The final clearing step involved submerging the samples in BB-PEG Clearing Medium, which consists of 75% v/v benzyl benzoate (BB), 25% v/v PEGMMA500, and 3% w/v Quadrol, achieving a refractive index of 1.543. This medium was used for 507 days until the tissues reached optical transparency. The cleared samples were then preserved at room temperature in the same clearing medium.

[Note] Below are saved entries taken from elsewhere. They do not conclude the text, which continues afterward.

/-- KID 7 with a page of 4 KiB at virtual page 0x24 under a protection. -/
def tPage (pr : Nat) : State :=
  let e := fun (a n : Nat) (s : State) => { s with mem := bsetN s.mem a (leBytes 8 n) }
  let s := e 0x200000 0x204001 (e 0x204000 0x208001 (e 0x208000 0x20C001 (e 0x20C120 (0x0000380000300000 + 0xE + 128 * pr) t0)))
  { s with kids := tput s.kids 7 { KidEntry.reset with state := .live, root := 0x200000 } }
/-- A CLEAN page whose copy is due: free to be made, held by the guest, and with an invalidation still to be acknowledged. -/
theorem test_w_copy_more : (let c := fun (pr : Nat) => (tPage pr).modCore 0 fun c => { c with copies := [(7, 0x24)] }
    let held := { c 3 with mem := bsetN (c 3).mem ((c 3).config.gqtab + 64 * 3) (by8 (recOf 8 [(320, 7)])), guest := { (c 3).guest with held := [(3, 0x24)] } }
    let acked := { c 3 with guest := { (c 3).guest with invs := [0] } }
    (7, 0x24000 / 4096) ∈ ((c 3).core 0).copies && (c 3).guestAcked && !acked.guestAcked && (match (c 3).walk 7 0x24000 with
      | .ok e => ptePr e.leaf == 3 && (c 3).frameError e == none && !(c 3).guestHolds e.covers && held.guestHolds e.covers
      | .error _ => false) && (match (c 2).walk 7 0x24000 with | .ok e => ptePr e.leaf != 3 | .error _ => false)) = true := by decide +kernel

/-- A fetch that starts and one under way, whose bytes are read as it began or as it ends. -/
theorem test_w_fetch_more : (let w := tW (tWin .active [])
    let x := (w.ctxAt 0 0).windrows[(3 : Fin 16)]
    let e : WinEntry := ⟨false, 0, 0, none, List.replicate 32 1, false⟩
    let v := tW (tWin .active [e])
    let y := (v.ctxAt 0 0).windrows[(3 : Fin 16)]
    (match w.fetchElem 0 0 3 (x.ahead 0) 32 with | some (e, _) => e.fault == none && e.raw.length == 32 && !e.stale && !e.arrived | none => false) &&
      y.buf == [] ++ e :: [] && (match v.fetchElem 0 0 3 (y.ahead 0) 32 with | some (z, _) => z.fault == none && z.raw.length == e.raw.length | none => false) &&
      (y.ahead 0).addrs 32 != [] && !e.arrived && !e.stale && e.fault == none) = true := by decide +kernel

/-- A chunk of a copy between its start and its end, operands past their buffer, and places that cannot be written. -/
theorem test_w_chunks : (let c := tEng (tRun .copy tCopy) t0
    let who := (tCmd8 .copy tCopy).who
    let part : EngineChunk := ⟨[(0, tPhys 0x20000, 8, 0x20000)], List.replicate 8 0, [⟨tPhys 0x21000, 0xFF, 0, 0, 0, 0x21000, false, false⟩], [0x20], 1⟩
    let p := tEng { tRun .copy tCopy with part := some part } t0
    let u := (c.meetWalk 1 0x20000).meetWalk 1 0x21000
    let hd := recOf 8 [(0, 2 ^ 44), (64, 0x21000), (192, 64), (448, 1)]
    (match c.engineRun 0 9 with | some r => r.status == none && r.part == none | none => false) && c.operand 1 (cbSrc tCopy) false == some (0x20000, none) &&
      (operandAt (0x20000, none) 0 64).2 && !(operandAt (0x20000, some 63) 0 64).2 && (t0.operand 1 (cbSrc hd) (cbSh hd)).isNone &&
      (match u.vaSources who 0x20000 64 with | .ok xs => xs.length == 8 | .error _ => false) && (match u.vaSources who 0x400000000 64 with | .ok _ => false | .error _ => true) &&
      (match u.noteWrites (tCmd8 .copy tCopy) 0x21000 64 with
        | .ok v => (match v.vaPlaces who 0x21000 (List.replicate 64 0) with | .ok _ => true | .error _ => false)
        | .error _ => false) && (match u.vaPlaces who 0x400000000 (List.replicate 64 0) with | .ok _ => false | .error _ => true) &&
      (p.engineRun 0 9).map EngineRun.part == some (some part) && part.left != [] &&
      (match p.readGrains part.left part.bytes with | .ok bs => bs.length == 8 | .error _ => false) &&
      (match ({ p with poison := [0x20000 / 64] }).readGrains part.left part.bytes with | .ok _ => false | .error _ => true) &&
      (match p.readGrains [] part.bytes with | .ok _ => true | .error _ => false)) = true := by decide +kernel

/-- Pages for an eckpt: not CKPT, CLEAN, and DIRTY with nothing coming under them. -/
theorem test_w_ckpt_pages : (let w : Who := ⟨7, true, false⟩
    let ok := fun (pr : Nat) (f : TlbEntry → Bool) => match (tPage pr).translate w .read 0x24000 with | .ok _ e => f e | _ => false
    ok 0 (fun e => decide (ptePr e.leaf < 2)) && ok 3 (fun e => decide (2 < ptePr e.leaf)) &&
      ok 2 (fun e => ptePr e.leaf == 2 && !(tPage 2).guestHolds e.covers && !(tPage 2).comingUnder e.kid e.covers && !(tPage 2).chunkUnder e.covers && (tPage 2).guestAcked) &&
      (match (tPage 2).translate w .read 0x25000 with | .fault _ => true | _ => false)) = true := by decide +kernel

/-- Exchanges not yet sent, with their route up and down, and one alone in its group. -/
theorem test_w_exchanges : (let hb := recOf 8 [(0, 0x20000), (64, 0x21000), (384, 8), (416, 2), (352, 8), (320, 8), (483, 1)]
    let up := t0.modLink 6 fun l => { l with state := .active }
    let h := tEng { tRun .halo hb with posted := true } up
    let d := tEng { tRun .halo hb with posted := true } t0
    let rb := recOf 8 [(0, 0x20000), (64, 0x21000), (448, 2), (492, 3)]
    let r := tEng { tRun .red rb with posted := true } t0
    (tRun .halo hb).posted == false && up.routeUp (tRun .halo hb).dest (tRun .halo hb).cls && !t0.routeUp (tRun .halo hb).dest (tRun .halo hb).cls &&
      decide ({ tRun .red rb with npkg := 1 }.npkg ≤ 1) && decide (1 < (tRun .red rb).npkg) && (h.oldestExchange .halo 9).isSome && (d.oldestExchange .halo 9).isSome &&
      (match h.readRows (tCmd8 .halo hb) 0x400000000 8 8 2 with | .ok _ => false | .error _ => true) &&
      (match (State.writeRows 0 1 (tCmd8 .halo hb) 0x400000000 8 8 2 (List.replicate 16 1) h).2 with | some _ => true | none => false) &&
      hbCount hb * hbLen hb == 16 && [[1, 2]].length + 1 == (tRun .red rb).npkg &&
      (match r.vaRead (tCmd8 .red rb).who 0x400000000 8 with | .ok _ => false | .error _ => true) &&
      ([[1]] : List (List (BitVec 32))).foldl (fun m p => min m p.length) (rbCount rb) == 1 &&
      (State.writeRows 0 1 (tCmd8 .red rb) (gbDst rb) 4 4 2 (List.replicate 8 1) r.drawn).2 == none) = true := by decide +kernel

/-- A stream at its end, a collected EOS slot and tiles that cannot be read or written. -/
theorem test_w_streams_more : (let y := fun (k : CmdKind) (t : Nat) (f e : Bool) => (⟨5, tCmd8 k (recOf 8 [(0, 0x20000), (384, 256), (416, 3)]), 1, t, f, e⟩ : Stream)
    let z := fun (s : Stream) (e : RingEntry → RingEntry) => (tRing id e t0).modSheaf 0 fun x => { x with streams := [s] }
    let bad : Stream := ⟨5, tCmd8 .subs (recOf 8 [(0, 0x400000000), (384, 256), (416, 3)]), 1, 0, false, false⟩
    let last := z (y .subs 3 false false) id
    let full : RingSlot := { RingSlot.reset with state := .full, gpend := true, eos := true }
    let eos := z (y .coll 0 false false) fun e => { e with slots := [(0, full)] }
    let done := z (y .coll 2 false false) fun e => { e with producer := some (0, 0), slots := [(0, { full with eos := false })] }
    last.streamOn 0 5 == some (y .subs 3 false false) && sbCount (y .subs 3 false false).cmd.block == 3 && (last.ringEntry 0 5).freeFor last.now (last.ringEntry 0 5).next &&
      (last.ringEntry 0 5).cmask != 0 && !(last.ringEntry 0 5).desc.cons && (match (z bad id).vaRead bad.cmd.who bad.tileAddr 256 with | .ok _ => false | .error _ => true) &&
      (z (y .subs 3 false true) id).streamOn 0 5 == some (y .subs 3 false true) &&
      (let e := eos.ringEntry 0 5
       (e.slot e.oldest).state == .full && (e.slot e.oldest).gpend && (e.slot e.oldest).eos && (e.slot e.oldest).pending == 0 && decide ((e.slot e.oldest).visible ≤ eos.now)) &&
      decide (¬ 2 + 1 < sbCount (y .coll 2 false false).cmd.block) &&
      (match done.engineWrite 0 1 (tCmd8 .coll []) 0x400000000 [1] with | .ok _ => false | .error _ => true)) = true := by decide +kernel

For imaging, cleared brain samples were analyzed using a light sheet microscope (LiToneXL, Light Innovation Technology, China), equipped with a 43× objective lens (NA = 0.28, working distance = 20 mm). The imaging process utilized thin light sheets to illuminate the samples from all four sides, capturing and merging images to visualize the expression and distribution of eGFP effectively.
Statistical analysis
Quantitative data from the experiments are presented as means ± SD. Statistical significance was determined using two-tailed unpaired t-tests and multiple t-tests with GraphPad Prism software (version 8). The threshold for statistical significance was set at p < 0.05, with 95% confidence intervals. Notably, in instances where p-values fell below 0.0001, the software was unable to provide an exact value, indicating extremely significant differences.